All lines in the data that hold the word "none" need copying.

++++++++++++++++++++

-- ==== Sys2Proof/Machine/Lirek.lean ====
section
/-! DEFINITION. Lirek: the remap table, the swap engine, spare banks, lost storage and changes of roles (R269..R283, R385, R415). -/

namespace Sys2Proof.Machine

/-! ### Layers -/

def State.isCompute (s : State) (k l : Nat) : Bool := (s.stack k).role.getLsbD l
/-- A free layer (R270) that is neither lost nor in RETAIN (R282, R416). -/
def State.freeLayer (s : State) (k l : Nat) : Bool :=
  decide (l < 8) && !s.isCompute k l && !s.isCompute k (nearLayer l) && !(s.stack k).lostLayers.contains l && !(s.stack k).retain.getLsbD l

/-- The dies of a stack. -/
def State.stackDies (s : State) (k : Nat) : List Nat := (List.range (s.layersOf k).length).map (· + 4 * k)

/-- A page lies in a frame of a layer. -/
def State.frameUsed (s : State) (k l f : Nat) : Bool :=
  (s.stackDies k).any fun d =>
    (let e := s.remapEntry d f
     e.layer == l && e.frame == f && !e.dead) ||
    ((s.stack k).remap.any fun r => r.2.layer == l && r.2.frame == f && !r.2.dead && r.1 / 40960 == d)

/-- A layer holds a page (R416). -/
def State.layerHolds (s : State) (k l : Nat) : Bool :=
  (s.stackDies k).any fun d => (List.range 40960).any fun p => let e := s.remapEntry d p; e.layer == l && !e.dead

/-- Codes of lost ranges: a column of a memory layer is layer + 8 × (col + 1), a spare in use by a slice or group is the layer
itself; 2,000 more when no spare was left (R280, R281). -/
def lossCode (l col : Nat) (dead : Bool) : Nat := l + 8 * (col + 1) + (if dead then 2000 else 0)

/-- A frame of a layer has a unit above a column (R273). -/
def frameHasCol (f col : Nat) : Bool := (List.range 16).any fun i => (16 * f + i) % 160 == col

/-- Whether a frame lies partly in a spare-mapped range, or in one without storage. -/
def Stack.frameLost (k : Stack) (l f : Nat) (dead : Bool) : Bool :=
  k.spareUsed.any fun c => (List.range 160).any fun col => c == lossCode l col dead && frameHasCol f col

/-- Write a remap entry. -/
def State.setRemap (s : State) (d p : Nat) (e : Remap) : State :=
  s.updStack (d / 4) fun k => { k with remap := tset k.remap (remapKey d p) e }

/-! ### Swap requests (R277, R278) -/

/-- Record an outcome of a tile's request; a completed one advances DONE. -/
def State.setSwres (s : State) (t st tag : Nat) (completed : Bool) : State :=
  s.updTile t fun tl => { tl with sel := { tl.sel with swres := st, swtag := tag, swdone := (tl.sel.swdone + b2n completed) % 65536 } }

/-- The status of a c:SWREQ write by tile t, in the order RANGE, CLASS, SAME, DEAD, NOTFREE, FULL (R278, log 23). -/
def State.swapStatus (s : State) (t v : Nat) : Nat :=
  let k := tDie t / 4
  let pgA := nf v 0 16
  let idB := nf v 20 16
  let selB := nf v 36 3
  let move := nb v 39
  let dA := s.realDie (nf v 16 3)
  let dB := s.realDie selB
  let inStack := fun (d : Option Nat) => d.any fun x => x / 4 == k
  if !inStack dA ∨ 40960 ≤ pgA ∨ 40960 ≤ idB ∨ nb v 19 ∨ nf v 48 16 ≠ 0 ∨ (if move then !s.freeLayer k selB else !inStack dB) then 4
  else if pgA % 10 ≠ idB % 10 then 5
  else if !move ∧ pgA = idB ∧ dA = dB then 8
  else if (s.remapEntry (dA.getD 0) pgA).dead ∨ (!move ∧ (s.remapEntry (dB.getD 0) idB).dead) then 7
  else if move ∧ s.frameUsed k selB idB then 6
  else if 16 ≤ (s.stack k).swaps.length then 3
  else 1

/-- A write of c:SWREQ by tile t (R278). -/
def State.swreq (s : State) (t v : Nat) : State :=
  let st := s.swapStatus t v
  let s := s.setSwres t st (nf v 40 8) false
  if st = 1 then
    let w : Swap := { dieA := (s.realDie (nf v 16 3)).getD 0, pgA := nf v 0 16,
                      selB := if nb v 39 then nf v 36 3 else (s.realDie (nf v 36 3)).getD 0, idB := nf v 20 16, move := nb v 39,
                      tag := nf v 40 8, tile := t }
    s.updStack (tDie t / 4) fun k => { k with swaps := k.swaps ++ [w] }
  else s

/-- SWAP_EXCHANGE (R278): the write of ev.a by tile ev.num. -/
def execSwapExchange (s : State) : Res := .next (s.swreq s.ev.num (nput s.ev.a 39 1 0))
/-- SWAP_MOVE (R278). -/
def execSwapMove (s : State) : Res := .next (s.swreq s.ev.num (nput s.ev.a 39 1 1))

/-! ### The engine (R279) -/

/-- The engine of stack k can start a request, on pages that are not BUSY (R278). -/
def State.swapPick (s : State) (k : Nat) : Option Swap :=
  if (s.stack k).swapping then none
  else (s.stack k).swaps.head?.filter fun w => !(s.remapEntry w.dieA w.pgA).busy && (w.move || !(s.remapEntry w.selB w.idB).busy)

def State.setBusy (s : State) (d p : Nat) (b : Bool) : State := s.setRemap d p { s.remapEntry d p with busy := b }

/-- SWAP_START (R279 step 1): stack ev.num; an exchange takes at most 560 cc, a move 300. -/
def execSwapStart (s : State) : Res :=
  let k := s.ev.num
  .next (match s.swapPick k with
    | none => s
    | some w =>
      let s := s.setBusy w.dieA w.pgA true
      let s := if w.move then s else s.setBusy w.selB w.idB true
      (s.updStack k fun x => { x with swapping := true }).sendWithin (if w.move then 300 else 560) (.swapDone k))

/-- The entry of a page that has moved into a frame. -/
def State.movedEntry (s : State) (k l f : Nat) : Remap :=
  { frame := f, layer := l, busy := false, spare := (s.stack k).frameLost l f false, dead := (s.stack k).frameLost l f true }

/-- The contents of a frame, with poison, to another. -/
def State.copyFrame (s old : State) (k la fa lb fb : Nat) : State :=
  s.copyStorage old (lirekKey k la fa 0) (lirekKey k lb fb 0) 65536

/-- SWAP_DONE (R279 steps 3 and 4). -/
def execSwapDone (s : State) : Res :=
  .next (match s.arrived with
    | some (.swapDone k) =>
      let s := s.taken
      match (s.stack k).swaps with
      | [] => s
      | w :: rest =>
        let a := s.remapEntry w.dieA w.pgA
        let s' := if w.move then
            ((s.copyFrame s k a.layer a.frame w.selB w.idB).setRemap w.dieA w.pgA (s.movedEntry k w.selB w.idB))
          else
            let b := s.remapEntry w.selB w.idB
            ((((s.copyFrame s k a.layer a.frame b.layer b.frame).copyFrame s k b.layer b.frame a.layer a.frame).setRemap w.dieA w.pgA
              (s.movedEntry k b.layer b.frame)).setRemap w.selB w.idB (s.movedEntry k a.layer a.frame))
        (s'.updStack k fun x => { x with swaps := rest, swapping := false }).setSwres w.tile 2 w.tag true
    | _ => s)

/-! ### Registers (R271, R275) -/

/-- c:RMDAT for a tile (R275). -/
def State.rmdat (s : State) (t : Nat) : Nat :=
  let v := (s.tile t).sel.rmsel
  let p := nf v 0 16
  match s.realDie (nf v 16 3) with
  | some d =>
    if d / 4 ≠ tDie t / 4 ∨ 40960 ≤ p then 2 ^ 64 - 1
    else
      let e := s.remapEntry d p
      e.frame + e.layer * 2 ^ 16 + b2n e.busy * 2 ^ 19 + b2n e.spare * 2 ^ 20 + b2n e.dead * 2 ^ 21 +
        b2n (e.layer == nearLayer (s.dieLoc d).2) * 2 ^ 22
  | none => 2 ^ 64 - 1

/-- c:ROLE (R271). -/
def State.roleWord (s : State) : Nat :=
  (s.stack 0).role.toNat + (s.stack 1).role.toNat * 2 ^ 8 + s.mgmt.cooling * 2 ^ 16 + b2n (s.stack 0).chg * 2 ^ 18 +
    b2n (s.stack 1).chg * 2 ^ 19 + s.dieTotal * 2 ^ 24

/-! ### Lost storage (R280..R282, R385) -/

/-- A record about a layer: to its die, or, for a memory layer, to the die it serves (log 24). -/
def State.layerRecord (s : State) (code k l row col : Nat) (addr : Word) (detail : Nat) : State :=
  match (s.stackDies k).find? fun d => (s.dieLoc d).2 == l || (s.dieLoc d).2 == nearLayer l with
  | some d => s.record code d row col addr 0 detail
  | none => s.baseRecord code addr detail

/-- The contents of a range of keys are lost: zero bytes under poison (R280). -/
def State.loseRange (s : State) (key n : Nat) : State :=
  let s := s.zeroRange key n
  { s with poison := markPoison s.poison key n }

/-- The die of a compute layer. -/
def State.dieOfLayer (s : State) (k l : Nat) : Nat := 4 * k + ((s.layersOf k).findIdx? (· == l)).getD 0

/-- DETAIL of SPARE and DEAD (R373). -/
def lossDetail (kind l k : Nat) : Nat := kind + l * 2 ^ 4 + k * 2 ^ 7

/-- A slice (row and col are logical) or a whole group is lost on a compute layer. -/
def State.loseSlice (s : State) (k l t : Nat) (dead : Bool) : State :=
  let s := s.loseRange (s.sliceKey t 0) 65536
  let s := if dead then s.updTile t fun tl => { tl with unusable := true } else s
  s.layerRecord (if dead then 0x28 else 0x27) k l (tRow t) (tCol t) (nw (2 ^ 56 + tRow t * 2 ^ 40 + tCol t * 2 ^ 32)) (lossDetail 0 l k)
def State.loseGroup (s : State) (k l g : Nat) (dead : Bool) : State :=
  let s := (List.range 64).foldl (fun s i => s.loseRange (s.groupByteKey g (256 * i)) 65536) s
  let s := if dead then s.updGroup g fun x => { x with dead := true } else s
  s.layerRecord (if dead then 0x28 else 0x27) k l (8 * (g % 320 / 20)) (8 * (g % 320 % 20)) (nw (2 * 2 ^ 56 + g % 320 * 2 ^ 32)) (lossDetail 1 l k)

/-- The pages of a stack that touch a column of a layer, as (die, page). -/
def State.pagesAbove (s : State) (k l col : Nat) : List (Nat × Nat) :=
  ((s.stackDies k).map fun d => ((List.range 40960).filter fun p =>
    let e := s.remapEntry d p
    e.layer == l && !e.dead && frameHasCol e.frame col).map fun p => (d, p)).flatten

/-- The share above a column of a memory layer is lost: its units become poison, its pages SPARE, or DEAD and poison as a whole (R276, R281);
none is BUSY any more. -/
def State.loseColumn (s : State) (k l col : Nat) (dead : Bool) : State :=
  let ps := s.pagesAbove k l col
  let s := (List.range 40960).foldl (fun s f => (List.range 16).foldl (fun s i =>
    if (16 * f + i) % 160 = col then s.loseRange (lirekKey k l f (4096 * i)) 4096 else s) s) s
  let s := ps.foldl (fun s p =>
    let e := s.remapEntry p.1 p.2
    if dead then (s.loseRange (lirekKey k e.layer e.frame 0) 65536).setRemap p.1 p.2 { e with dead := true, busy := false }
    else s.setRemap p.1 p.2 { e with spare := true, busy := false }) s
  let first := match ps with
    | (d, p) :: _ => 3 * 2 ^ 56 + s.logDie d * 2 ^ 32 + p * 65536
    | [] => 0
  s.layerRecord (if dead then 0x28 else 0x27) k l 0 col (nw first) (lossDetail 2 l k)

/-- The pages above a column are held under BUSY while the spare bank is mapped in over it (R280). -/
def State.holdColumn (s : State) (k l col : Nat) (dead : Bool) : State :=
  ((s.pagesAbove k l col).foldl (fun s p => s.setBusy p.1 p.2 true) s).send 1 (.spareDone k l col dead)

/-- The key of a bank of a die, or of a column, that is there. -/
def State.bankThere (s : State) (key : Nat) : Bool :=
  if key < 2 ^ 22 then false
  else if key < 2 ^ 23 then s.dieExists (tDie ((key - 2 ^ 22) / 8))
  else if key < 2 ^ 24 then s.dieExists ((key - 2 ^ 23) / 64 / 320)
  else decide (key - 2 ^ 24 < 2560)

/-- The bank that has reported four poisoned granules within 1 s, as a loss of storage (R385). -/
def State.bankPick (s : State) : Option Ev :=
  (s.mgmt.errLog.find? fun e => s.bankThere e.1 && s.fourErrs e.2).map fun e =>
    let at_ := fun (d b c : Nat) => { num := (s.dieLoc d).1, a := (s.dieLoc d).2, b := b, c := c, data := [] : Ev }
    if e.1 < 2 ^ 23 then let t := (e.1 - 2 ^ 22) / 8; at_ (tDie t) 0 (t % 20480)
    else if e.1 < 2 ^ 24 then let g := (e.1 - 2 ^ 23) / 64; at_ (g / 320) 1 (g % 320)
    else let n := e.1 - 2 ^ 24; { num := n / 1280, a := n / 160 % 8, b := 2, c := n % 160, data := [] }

++++++++++++++++++++

• [Result]
  if (s.stack k).swapping then none
    | none => s
  | none => 2 ^ 64 - 1
  | none => s.baseRecord code addr detail
none is BUSY any more. -/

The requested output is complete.